# [Problem to solve]
Set down exactly, from the records below, the line with "let noPlan := k.curPlan" through the line with "[3, 4].contains n", and nothing else.

[Stored dataset items]

-- ==== Sys2Proof/Safety.lean ====
section
/-!
DEFINITION. What counts as a sound state of the block, in the terms the statements use: invariants that every step keeps, the lengths a
request may have, and the shapes that the statements about requests share.
-/

namespace Sys2Proof.Machine

/-! ### Invariants -/

/-- The two switches of a phase are never on together (R65). -/
def State.gatesApart (s : State) : Prop :=
  ∀ c x, ¬((((s.chan c).gates.get x).top = true) ∧ ((s.chan c).gates.get x).bottom = true)

/-- The identity of the sample counters, modulo 2^32 (R121). -/
def State.countersAgree (s : State) : Prop :=
  ∀ c, (s.chan c).requested =
    (s.chan c).converted + (s.chan c).late + (s.chan c).flushed + BitVec.ofNat 32 (s.sched.outstanding c)

/-- The timeline holds at most one entry for a slot (R104). -/
def State.oneEntryPerSlot (s : State) : Prop := (s.sched.timeline.map (·.slot)).Nodup

/-- The event queue holds at most 16 records, no two of the same code and channel (R172). -/
def Link.eventsBounded (l : Link) : Prop :=
  l.events.length ≤ 16 ∧ (l.events.map (fun r => (r.code, r.chan))).Nodup

/-- The outbound queue holds at most 24 frames, at most one report of each channel (R170); the receive buffer at most two frames
(R168). -/
def Link.framesBounded (l : Link) : Prop :=
  l.out.length ≤ 24 ∧ (∀ c, l.out.countP (·.isReport c) ≤ 1) ∧ l.rxBuf.length ≤ 2

def State.queuesBounded (s : State) : Prop := s.link.eventsBounded ∧ s.link.framesBounded

/-- ATTN has the level its conditions give (R149). -/
def State.attnRight (s : State) : Prop := s.attn = s.attnLevel

/-- While the device is LOCKED or QUIET no channel drives its gates or calibrates (R157). -/
def State.restrained (s : State) : Prop :=
  s.tb.dev ≠ .active → ∀ c, (s.chan c).state.driving = false ∧ (s.chan c).state ≠ .calibrating

/-- The carrier, class levels and limits lie in their ranges (R3, ch.6 table, ch.8 table). -/
def State.settingsInRange (s : State) : Prop :=
  (1000 ≤ s.tb.h ∧ s.tb.h ≤ 10000 ∧ s.tb.d ≤ 255) ∧
    (s.sched.shuntLevel ≤ 2 ∧ s.sched.senseLevel ≤ 2 ∧ s.sched.auxLevel ≤ 2) ∧
    (s.prot.busOver ≤ 4095 ∧ s.prot.busUnder ≤ 4095 ∧ s.prot.tempWarn ≤ 4095 ∧ s.prot.tempTrip ≤ 4095)

/-- The aux plan has four entries, each with an instant within the master period, a divider of at most 64 and a wait count of at
most 63 (R116). -/
def State.auxPlanInRange (s : State) : Prop :=
  1 ≤ s.tb.h ∧ s.sched.aux.length = 4 ∧ ∀ a ∈ s.sched.aux, a.instant < 2 * s.tb.h ∧ a.divider ≤ 64 ∧ a.wait ≤ 63

/-- Supervision's values lie in their ranges (ch.9 table). -/
def State.supervisionInRange (s : State) : Prop :=
  s.sup.tc ≤ 1000 ∧ s.sup.tc < s.sup.te ∧ 10 ≤ s.sup.te ∧ s.sup.te ≤ 2000 ∧ s.sup.count ≤ 2000 ∧ s.sup.stage ≤ 1 ∧
    (∀ n, s.sup.expected = some n → n ≤ 255) ∧ (∀ n, s.sup.heartbeat = some n → n ≤ 255)

/-- A vector setpoint within its limits (R42). -/
def Setpoint.inRange : Setpoint → Prop
  | .vector a w t => a ≤ 37837 ∧ -33554432 ≤ w ∧ w ≤ 33554432 ∧ ∀ n, t = some n → n ≤ 3071
  | .step _ _ => True

/-- A vector modulator within its ranges (ch.3 table, R45). -/
def VectorMod.inRange (v : VectorMod) : Prop :=
  v.amp ≤ 37837 ∧ -33554432 ≤ v.rate ∧ v.rate ≤ 33554432 ∧ v.acc ≤ 201326591 ∧ v.age ≤ 4095

def State.vectorsInRange (s : State) : Prop :=
  ∀ c, (s.chan c).vm.inRange ∧ ∀ p, (s.chan c).slot = some p → p.inRange

/-- What a channel's gates and plans are in its state (R23, R137): all off without plans in UNCONFIGURED and STOPPED, all off under
calibration plans in CALIBRATING, tops off without plans in BRAKING and TRIPPED and all off with OPEN in force. -/
def Channel.gatesFit (k : Channel) : Prop :=
  let off := ∀ x, (k.gates.get x).top = false ∧ (k.gates.get x).bottom = false ∧ (k.gates.get x).topPend = none ∧
    (k.gates.get x).bottomPend = none
  let topsOff := ∀ x, (k.gates.get x).top = false ∧ (k.gates.get x).topPend = none
  let noPlan := k.curPlan = none ∧ k.nextPlan = none
  match k.state with
  | .unconfigured => off ∧ noPlan
  | .stopped => off ∧ noPlan
  | .calibrating =>
    off ∧ (∀ p, k.curPlan = some p → p.body = .cal) ∧ (∀ p, k.nextPlan = some p → p.body = .cal)
  | .braking => topsOff ∧ noPlan
  | .tripped => topsOff ∧ noPlan ∧ (k.safe = some .openAll → off)
  | .vector => True
  | .align => True
  | .ramp => True
  | .closed => True

/-- The gates and plans fit the channel state, and a trip record and a safe state in force stand exactly in TRIPPED (R137, R140). -/
def State.channelsFit (s : State) : Prop :=
  ∀ c, (s.chan c).gatesFit ∧ ((s.chan c).safe.isSome = true ↔ (s.chan c).state = .tripped) ∧
    ((s.chan c).trip.isSome = true ↔ (s.chan c).state = .tripped)

/-! ### Requests -/

/-- Commands that can reset the block (R13, R14). -/
def resetRow : Instr → Bool
  | .powerOnReset _ => true
  | .pinReset => true
  | .messageReset => true
  | .frameSent => true
  | _ => false

/-- A request may be taken and is not stopped by LOCKED (R158, R169). -/
def State.takes (s : State) : Prop := s.canTake = true ∧ s.tb.dev ≠ .locked

/-- The state in which a request of a type is answered: the reply at the tail of the outbound queue, the step ended. -/
def State.replied (u : State) (type tag : Byte) (a : Answer) : State := (u.pushReply type tag a).settle

/-- The channel field of a channel. -/
def chanByte (c : Chan) : Byte := byte (chanCode c)

/-- The types that are taken in LOCKED: IDENT, STATUS and RECOVER (R158). -/
def passedInLocked (type : Byte) : Bool := type == 0x01 || type == 0x05 || type == 0x06

/-- The payload lengths of Table 11-2. -/
def validLength (type : Byte) (n : Nat) : Bool :=
  match type.toNat with
  | 0x01 => n == 0
  | 0x02 => n == 2
  | 0x03 => n == 0
  | 0x04 => n == 0
  | 0x05 => n == 2
  | 0x06 => n == 0
  | 0x07 => n == 4
  | 0x08 => n == 1
  | 0x10 => n == 4
  | 0x11 => n == 3
  | 0x12 => [5, 9, 13, 17].contains n
  | 0x13 => n == 8
  | 0x20 => [4, 7, 10, 13, 16, 19, 22, 25, 28, 31, 34, 37].contains n
  | 0x21 => n == 1
  | 0x22 => [10, 18, 26, 34].contains n
  | 0x23 => n == 1
  | 0x24 => [1, 5].contains n
  | 0x25 => n == 2
  | 0x26 => [7, 9].contains n
  | 0x27 => [3, 4].contains n
  | 0x28 => n == 1
  | _ => false

/-- From s to u the next plan of a channel has become current at t (R32): with the step index in use (R68), its requests in the timeline
and counted where their slots are free (R74, R105, R106), and its working record begun, none for a calibration plan (R125). Where there
is no next plan, none is current. -/
def State.plansMoved (s u : State) (c : Chan) (t : Time) : Prop :=
  match (s.chan c).nextPlan with
  | none => (u.chan c).curPlan = none ∧ u.sched = s.sched ∧ (u.chan c).requested = (s.chan c).requested
  | some n =>
    let p := n.withIndex (s.chan c).sq.index
    let entry := fun (r : PlanRequest) =>
      ({ slot := slotOf c r.purpose, owner := .chan c, purpose := r.purpose, due := addTicks t r.due, tol := some r.tol,
         level := s.sched.level (slotOf c r.purpose), seq := n.seq, merged := none } : Entry)
    let place := fun (ps : List Purpose) => if ∃ r ∈ n.requests, r.purpose ∈ ps then Place.waiting else .notPlaced
    (u.chan c).curPlan = some p ∧
      (u.chan c).rb.work =
        (if n.body = .cal then none
         else some { plan := p, start := t, placeA := place [.shuntA], placeB := place [.shuntB, .sense], sampled := none }) ∧
      u.sched.conv = s.sched.conv ∧
      ((n.requests.map (fun r => slotOf c r.purpose)).Nodup →
        (∀ r ∈ n.requests, ∀ e ∈ s.sched.timeline, e.slot ≠ slotOf c r.purpose) →
        (∀ r ∈ n.requests, entry r ∈ u.sched.timeline) ∧ (∀ e ∈ s.sched.timeline, e ∈ u.sched.timeline) ∧
          u.sched.timeline.length = s.sched.timeline.length + n.requests.length ∧
          (u.chan c).requested = (s.chan c).requested + BitVec.ofNat 32 n.requests.length)

/-! ### Gates -/

/-- From a to b a phase meets the next boundary of a top interval with compare value C and down-compare dn, `next` being the plan that
follows (R63, R64, R67). Its beginning: nothing happens where the interval has D ticks or less or the top is on; else the bottom turns off
and the top waits for D. Its end: nothing happens where it was absorbed or no more than D ticks lead to the next interval that is not;
else the top turns off and, where the plan drives it, the bottom waits for D. -/
def PhaseGate.boundaryMet (a b : PhaseGate) (h d dn c : Nat) (bottomToo : Bool) (next : Option Plan) (x : Phase) (now : Time) :
    Prop :=
  let absorbed := 2 * h - 2 * c ≤ d
  let gap := ∃ n, next = some n ∧
    ((∃ v, n.body = .vector v ∧ d < 2 * h - 2 * (v.cmp.get x).c ∧ dn + v.up.get x ≤ d) ∨
      ∃ t, n.body = .step t ∧ d < 2 * h - 2 * t.cmp.c ∧ dn + t.cmp.c ≤ d)
  (a.edges = 0 → absorbed ∨ a.top = true → b = { a with edges := 1 }) ∧
  (a.edges = 0 → ¬absorbed → a.top = false →
    b =
      { a with
        edges := 1
        bottom := false
        bottomOff := if a.bottom then some { time := now, d := d } else a.bottomOff
        bottomPend := none
        topPend := some (addTicks now d) }) ∧
  (a.edges = 1 → absorbed ∨ gap → b = { a with edges := 2 }) ∧
  (a.edges = 1 → ¬absorbed → ¬gap →
    b =
      { a with
        edges := 2
        top := false
        topOff := if a.top then some { time := now, d := d } else a.topOff
        topPend := none
        bottomPend := if bottomToo = true ∧ a.bottom = false then some (addTicks now d) else a.bottomPend }) ∧
  (2 ≤ a.edges → b = a)

/-- From a to b a phase meets its next boundary in a plan (R63, R67): every phase of a vector plan has one, and the high phase of a step
plan, whose bottom stays off. -/
def Plan.edgeMet (p : Plan) (next : Option Plan) (x : Phase) (h d : Nat) (now : Time) (a b : PhaseGate) : Prop :=
  match p.body with
  | .vector v => a.boundaryMet b h d (v.dn.get x) (v.cmp.get x).c true next x now
  | .step t => if x = highPhase t.index then a.boundaryMet b h d t.cmp.c t.cmp.c false next x now else b = a
  | .cal => b = a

# [Response to the exercise]
  let noPlan := k.curPlan = none ∧ k.nextPlan = none
  match k.state with
  | .unconfigured => off ∧ noPlan
  | .stopped => off ∧ noPlan
  | .calibrating =>
    off ∧ (∀ p, k.curPlan = some p → p.body = .cal) ∧ (∀ p, k.nextPlan = some p → p.body = .cal)
  | .braking => topsOff ∧ noPlan
  | .tripped => topsOff ∧ noPlan ∧ (k.safe = some .openAll → off)
  | .vector => True
  | .align => True
  | .ramp => True
  | .closed => True

/-- The gates and plans fit the channel state, and a trip record and a safe state in force stand exactly in TRIPPED (R137, R140). -/
def State.channelsFit (s : State) : Prop :=
  ∀ c, (s.chan c).gatesFit ∧ ((s.chan c).safe.isSome = true ↔ (s.chan c).state = .tripped) ∧
    ((s.chan c).trip.isSome = true ↔ (s.chan c).state = .tripped)

/-! ### Requests -/

/-- Commands that can reset the block (R13, R14). -/
def resetRow : Instr → Bool
  | .powerOnReset _ => true
  | .pinReset => true
  | .messageReset => true
  | .frameSent => true
  | _ => false

/-- A request may be taken and is not stopped by LOCKED (R158, R169). -/
def State.takes (s : State) : Prop := s.canTake = true ∧ s.tb.dev ≠ .locked

/-- The state in which a request of a type is answered: the reply at the tail of the outbound queue, the step ended. -/
def State.replied (u : State) (type tag : Byte) (a : Answer) : State := (u.pushReply type tag a).settle

/-- The channel field of a channel. -/
def chanByte (c : Chan) : Byte := byte (chanCode c)

/-- The types that are taken in LOCKED: IDENT, STATUS and RECOVER (R158). -/
def passedInLocked (type : Byte) : Bool := type == 0x01 || type == 0x05 || type == 0x06

/-- The payload lengths of Table 11-2. -/
def validLength (type : Byte) (n : Nat) : Bool :=
  match type.toNat with
  | 0x01 => n == 0
  | 0x02 => n == 2
  | 0x03 => n == 0
  | 0x04 => n == 0
  | 0x05 => n == 2
  | 0x06 => n == 0
  | 0x07 => n == 4
  | 0x08 => n == 1
  | 0x10 => n == 4
  | 0x11 => n == 3
  | 0x12 => [5, 9, 13, 17].contains n
  | 0x13 => n == 8
  | 0x20 => [4, 7, 10, 13, 16, 19, 22, 25, 28, 31, 34, 37].contains n
  | 0x21 => n == 1
  | 0x22 => [10, 18, 26, 34].contains n
  | 0x23 => n == 1
  | 0x24 => [1, 5].contains n
  | 0x25 => n == 2
  | 0x26 => [7, 9].contains n
  | 0x27 => [3, 4].contains n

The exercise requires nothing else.